***** SUPPLIED DATA
-- ==== Sys2Proof/Decode.lean ====
section
/-! DEFINITION. The decoder, total on every list of words, and after it the encoder (03_encoding.md R23, R27-R33, R35, R36).
`decode` takes the words of a clause from the current one on; it answers the instruction with its stall code, or why the word
is no valid instruction (ILLEGAL under R36). Sub-codes that stay numbers are judged by `Instr.wf`. -/

namespace Sys2Proof

/-- Why a word is refused (R36); every reason is the fault ILLEGAL. -/
inductive DecodeError where
  | unassigned    -- major 0x3F or an unassigned (major, function) pair
  | reserved      -- a nonzero reserved field
  | twoLiterals   -- both operands of format VI coded as a literal
  | truncated     -- a literal word that runs past the clause
  deriving DecidableEq, Repr

/-- What a word decodes to. -/
abbrev Decode (α : Type) := Except DecodeError α

/-- The `n`-valued field of `w` that starts at bit `lo`. -/
def bits (n : Nat) [NeZero n] (w lo : Nat) : Fin n := Fin.ofNat n (w / 2 ^ lo)

/-- Takes the next literal word (R27). -/
def withLit (r : List Word) (k : Word → List Word → Decode Instr) : Decode Instr :=
  match r with
  | [] => .error .truncated
  | l :: r' => k l r'

/-- The target of format B (R31). -/
def decTgt (w : Nat) (r : List Word) (k : Tgt → List Word → Decode Instr) : Decode Instr :=
  if fld w 0 15 = 0x4000 then withLit r fun l r => k (.far l) r else k (.near (bits 32768 w 0)) r

/-- The immediate of format SI (R28). -/
def decSImm (w : Nat) (r : List Word) (k : SImm → List Word → Decode Instr) : Decode Instr :=
  if fld w 0 6 = 0x20 then withLit r fun l r => k (.lit l) r else k (.small (bits 64 w 0)) r

/-- A short code (R29). -/
def decShort (c : Nat) (r : List Word) (k : Short → List Word → Decode Instr) : Decode Instr :=
  if c < 0x20 then k (.imm (bits 32 c 0)) r
  else if c < 0x30 then k (.neg (bits 16 c 0)) r
  else if c = 0x30 then withLit r fun l r => k (.lit l) r
  else if c = 0x31 then k .lane r
  else if c < 0x3C then k (.spec (Fin.ofNat 10 (c - 0x32))) r
  else k (.rsvd (bits 4 c 0)) r

/-- Operand A of format VI (R29). -/
def decOpA (w : Nat) (r : List Word) (k : OpA → List Word → Decode Instr) : Decode Instr :=
  if fld w 13 1 = 0 then k (.vreg (bits 128 w 6)) r
  else if fld w 12 1 = 0 then k (.sreg (bits 64 w 6)) r
  else decShort (fld w 6 6) r fun c r => k (.short c) r

/-- Both operands of format VI; a word with both coded as a literal is refused (R29). -/
def decVI (w : Nat) (r : List Word) (k : OpA → Short → List Word → Decode Instr) : Decode Instr :=
  if fld w 6 8 = 0xF0 ∧ fld w 0 6 = 0x30 then .error .twoLiterals
  else decOpA w r fun a r => decShort (fld w 0 6) r fun b r => k a b r

/-- The address of format M (R32); under om 0b00 the scale is reserved. -/
def decAddr (w : Nat) (r : List Word) (k : Addr → List Word → Decode Instr) : Decode Instr :=
  match fld w 6 2 with
  | 0 => if fld w 2 4 = 0 then withLit r fun l r => k (.base (bits 64 w 8) l) r else .error .reserved
  | 1 => k (.lane (bits 64 w 8) (bits 16 w 2)) r
  | 2 => withLit r fun l r => k (.laneDisp (bits 64 w 8) (bits 16 w 2) l) r
  | _ => withLit r fun l r => k (.vreg (bits 64 w 8) (bits 16 w 2) l) r

/-- The address of ATOM and CAS (R32). -/
def decAAddr (w : Nat) (r : List Word) (k : AAddr → List Word → Decode Instr) : Decode Instr :=
  match fld w 6 2 with
  | 0 => withLit r fun l r => k (.base (bits 64 w 8) l) r
  | 1 => k (.lane (bits 64 w 8)) r
  | 2 => withLit r fun l r => k (.laneDisp (bits 64 w 8) l) r
  | _ => withLit r fun l r => k (.vreg (bits 64 w 8) l) r

/-- Major 0x00 of the opcode map (R35). -/
def dec00 (w : Nat) (r : List Word) : Decode Instr :=
  match fld w 21 3 with
  | 0 => if fld w 0 21 = 0 then .ok .nop
      else .error .reserved
  | 1 => if fld w 15 6 = 0 then decTgt w r fun t _ => .ok (.bra t)
      else .error .reserved
  | 2 => decTgt w r fun t _ => .ok (.brc (bits 64 w 15) t)
  | 3 => if fld w 18 3 = 0 then withLit r fun lit _ => .ok (.bdiv (bits 8 w 15) (bits 32768 w 0) lit)
      else .error .reserved
  | 4 => if fld w 0 21 = 0 then .ok .join
      else .error .reserved
  | 5 => if fld w 20 1 = 0 then decTgt w r fun t _ => .ok (.brk (bits 32 w 15) t)
      else .error .reserved
  | 6 => decTgt w r fun t _ => .ok (.call (bits 64 w 15) t)
  | _ => if fld w 0 15 = 0 then .ok (.ret (bits 64 w 15))
      else .error .reserved

/-- Major 0x01 of the opcode map (R35). -/
def dec01 (w : Nat) (r : List Word) : Decode Instr :=
  match fld w 21 3 with
  | 0 => if fld w 0 21 = 0 then .ok .yield
      else .error .reserved
  | 1 => if fld w 12 9 = 0 then .ok (.yieldR (bits 4096 w 0))
      else .error .reserved
  | 2 => if fld w 0 21 = 0 then .ok .exit
      else .error .reserved
  | 3 => if fld w 0 21 = 0 then .ok .region
      else .error .reserved
  | 4 => if fld w 12 9 = 0 then .ok (.waitc (bits 8 w 9) (bits 8 w 6) (bits 8 w 3) (bits 8 w 0))
      else .error .reserved
  | 5 => if fld w 0 21 = 32 then withLit r fun lit _ => .ok (.setfmt lit)
      else if fld w 0 9 = 0 ∧ fld w 15 6 = 0 then .ok (.setfmtScalar (bits 64 w 9))
      else .error .reserved
  | 6 => if fld w 0 15 = 0 then .ok (.getfmt (bits 64 w 15))
      else .error .reserved
  | _ => if fld w 0 15 = 0 ∧ fld w 18 3 = 0 then .ok (.mrst (bits 8 w 15))
      else .error .reserved

/-- Major 0x02 of the opcode map (R35). -/
def dec02 (w : Nat) (_r : List Word) : Decode Instr :=
  match fld w 21 3 with
  | 0 => if fld w 0 3 = 0 ∧ fld w 6 3 = 0 ∧ fld w 12 3 = 0 ∧ fld w 18 3 = 0 then .ok (.mand (bits 8 w 15) (bits 8 w 9) (bits 8 w 3))
      else if fld w 0 3 = 1 ∧ fld w 6 3 = 0 ∧ fld w 12 3 = 0 ∧ fld w 18 3 = 0 then .ok (.mor (bits 8 w 15) (bits 8 w 9) (bits 8 w 3))
      else if fld w 0 3 = 2 ∧ fld w 6 3 = 0 ∧ fld w 12 3 = 0 ∧ fld w 18 3 = 0 then .ok (.mxor (bits 8 w 15) (bits 8 w 9) (bits 8 w 3))
      else if fld w 0 9 = 3 ∧ fld w 12 3 = 0 ∧ fld w 18 3 = 0 then .ok (.mnot (bits 8 w 15) (bits 8 w 9))
      else .error .reserved
  | 1 => if fld w 0 15 = 0 ∧ fld w 18 3 = 0 then .ok (.msav (bits 8 w 15))
      else .error .reserved
  | 2 => if fld w 0 9 = 0 ∧ fld w 12 3 = 0 then .ok (.mpopc (bits 64 w 15) (bits 8 w 9))
      else .error .reserved
  | 3 => if fld w 0 9 = 0 ∧ fld w 12 3 = 0 then .ok (.voteAny (bits 64 w 15) (bits 8 w 9))
      else if fld w 0 9 = 1 ∧ fld w 12 3 = 0 then .ok (.voteAll (bits 64 w 15) (bits 8 w 9))
      else if fld w 0 9 = 2 ∧ fld w 12 3 = 0 then .ok (.voteBallot (bits 64 w 15) (bits 8 w 9))
      else .error .reserved
  | _ => .error .unassigned

/-- Major 0x04 of the opcode map (R35). -/
def dec04 (w : Nat) (_r : List Word) : Decode Instr :=
  match fld w 21 3 with
  | 0 => if fld w 0 3 = 0 then .ok (.sadd (bits 64 w 15) (bits 64 w 9) (bits 64 w 3))
      else .error .reserved
  | 1 => if fld w 0 3 = 0 then .ok (.ssub (bits 64 w 15) (bits 64 w 9) (bits 64 w 3))
      else .error .reserved
  | 2 => if fld w 0 3 = 0 then .ok (.smul (bits 64 w 15) (bits 64 w 9) (bits 64 w 3))
      else .error .reserved
  | 3 => if fld w 0 3 = 0 then .ok (.smulhI64 (bits 64 w 15) (bits 64 w 9) (bits 64 w 3))
      else if fld w 0 3 = 1 then .ok (.smulhN64 (bits 64 w 15) (bits 64 w 9) (bits 64 w 3))
      else .error .reserved
  | 4 => if fld w 0 3 = 0 then .ok (.sand (bits 64 w 15) (bits 64 w 9) (bits 64 w 3))
      else .error .reserved
  | 5 => if fld w 0 3 = 0 then .ok (.sor (bits 64 w 15) (bits 64 w 9) (bits 64 w 3))
      else .error .reserved
  | 6 => if fld w 0 3 = 0 then .ok (.sxor (bits 64 w 15) (bits 64 w 9) (bits 64 w 3))
      else .error .reserved
  | _ => .ok (.scmp (bits 64 w 15) (bits 64 w 9) (bits 64 w 3) (bits 8 w 0))

/-- Major 0x05 of the opcode map (R35). -/
def dec05 (w : Nat) (_r : List Word) : Decode Instr :=
  match fld w 21 3 with
  | 0 => if fld w 0 3 = 0 then .ok (.sshl (bits 64 w 15) (bits 64 w 9) (bits 64 w 3))
      else .error .reserved
  | 1 => if fld w 0 3 = 0 then .ok (.sshr (bits 64 w 15) (bits 64 w 9) (bits 64 w 3))
      else .error .reserved
  | 2 => if fld w 0 3 = 0 then .ok (.ssra (bits 64 w 15) (bits 64 w 9) (bits 64 w 3))
      else .error .reserved
  | 3 => if fld w 0 3 = 0 then .ok (.ssel (bits 64 w 15) (bits 64 w 9) (bits 64 w 3))
      else .error .reserved
  | 4 => if fld w 0 9 = 0 then .ok (.smov (bits 64 w 15) (bits 64 w 9))
      else .error .reserved
  | 5 => if fld w 0 9 = 0 then .ok (.srd (bits 64 w 15) (bits 64 w 9))
      else .error .reserved
  | 6 => if fld w 0 9 = 0 then .ok (.swr (bits 64 w 15) (bits 64 w 9))
      else .error .reserved
  | _ => .error .unassigned

/-- Major 0x06 of the opcode map (R35). -/
def dec06 (w : Nat) (r : List Word) : Decode Instr :=
  match fld w 21 3 with
  | 0 => if fld w 6 3 = 0 then decSImm w r fun i _ => .ok (.saddImm (bits 64 w 15) (bits 64 w 9) i)
      else .error .reserved
  | 1 => if fld w 6 3 = 0 then decSImm w r fun i _ => .ok (.sandImm (bits 64 w 15) (bits 64 w 9) i)
      else .error .reserved
  | 2 => decSImm w r fun i _ => .ok (.scmpImm (bits 64 w 15) (bits 64 w 9) (bits 8 w 6) i)
  | 3 => if fld w 6 9 = 0 then decSImm w r fun i _ => .ok (.smovImm (bits 64 w 15) i)
      else .error .reserved
  | 4 => if fld w 6 3 = 0 then decSImm w r fun i _ => .ok (.sshlImm (bits 64 w 15) (bits 64 w 9) i)
      else .error .reserved
  | 5 => if fld w 6 3 = 0 then decSImm w r fun i _ => .ok (.sshrImm (bits 64 w 15) (bits 64 w 9) i)
      else .error .reserved
  | _ => .error .unassigned

/-- Major 0x08 of the opcode map (R35). -/
def dec08 (w : Nat) (_r : List Word) : Decode Instr :=
  match fld w 21 3 with
  | 0 => if fld w 3 6 = 0 then .ok (.caprd (bits 64 w 15) (bits 64 w 9) (bits 8 w 0))
      else .error .reserved
  | 1 => if fld w 0 15 = 0 then .ok (.noteGet (bits 64 w 15))
      else .error .reserved
  | 2 => if fld w 3 12 = 0 then .ok (.noteCnt (bits 64 w 15) (bits 8 w 0))
      else .error .reserved
  | _ => .error .unassigned

/-- Major 0x09 of the opcode map (R35). -/
def dec09 (w : Nat) (_r : List Word) : Decode Instr :=
  match fld w 21 3 with
  | 0 => if fld w 0 9 = 0 then .ok (.ctxNew (bits 64 w 15) (bits 64 w 9))
      else .error .reserved
  | 1 => if fld w 3 6 = 0 then .ok (.ctxSw (bits 64 w 15) (bits 64 w 9) (bits 8 w 0))
      else .error .reserved
  | 2 => if fld w 0 9 = 0 then .ok (.ctxEnd (bits 64 w 15) (bits 64 w 9))
      else .error .reserved
  | 3 => if fld w 8 7 = 0 then .ok (.exitK (bits 64 w 15) (bits 256 w 0))
      else .error .reserved
  | _ => .error .unassigned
**********
--- ABOUT THIS EXERCISE ---
Wherever a line above contains the string "format", count it; then give the total alone.

--- ANSWER ---
6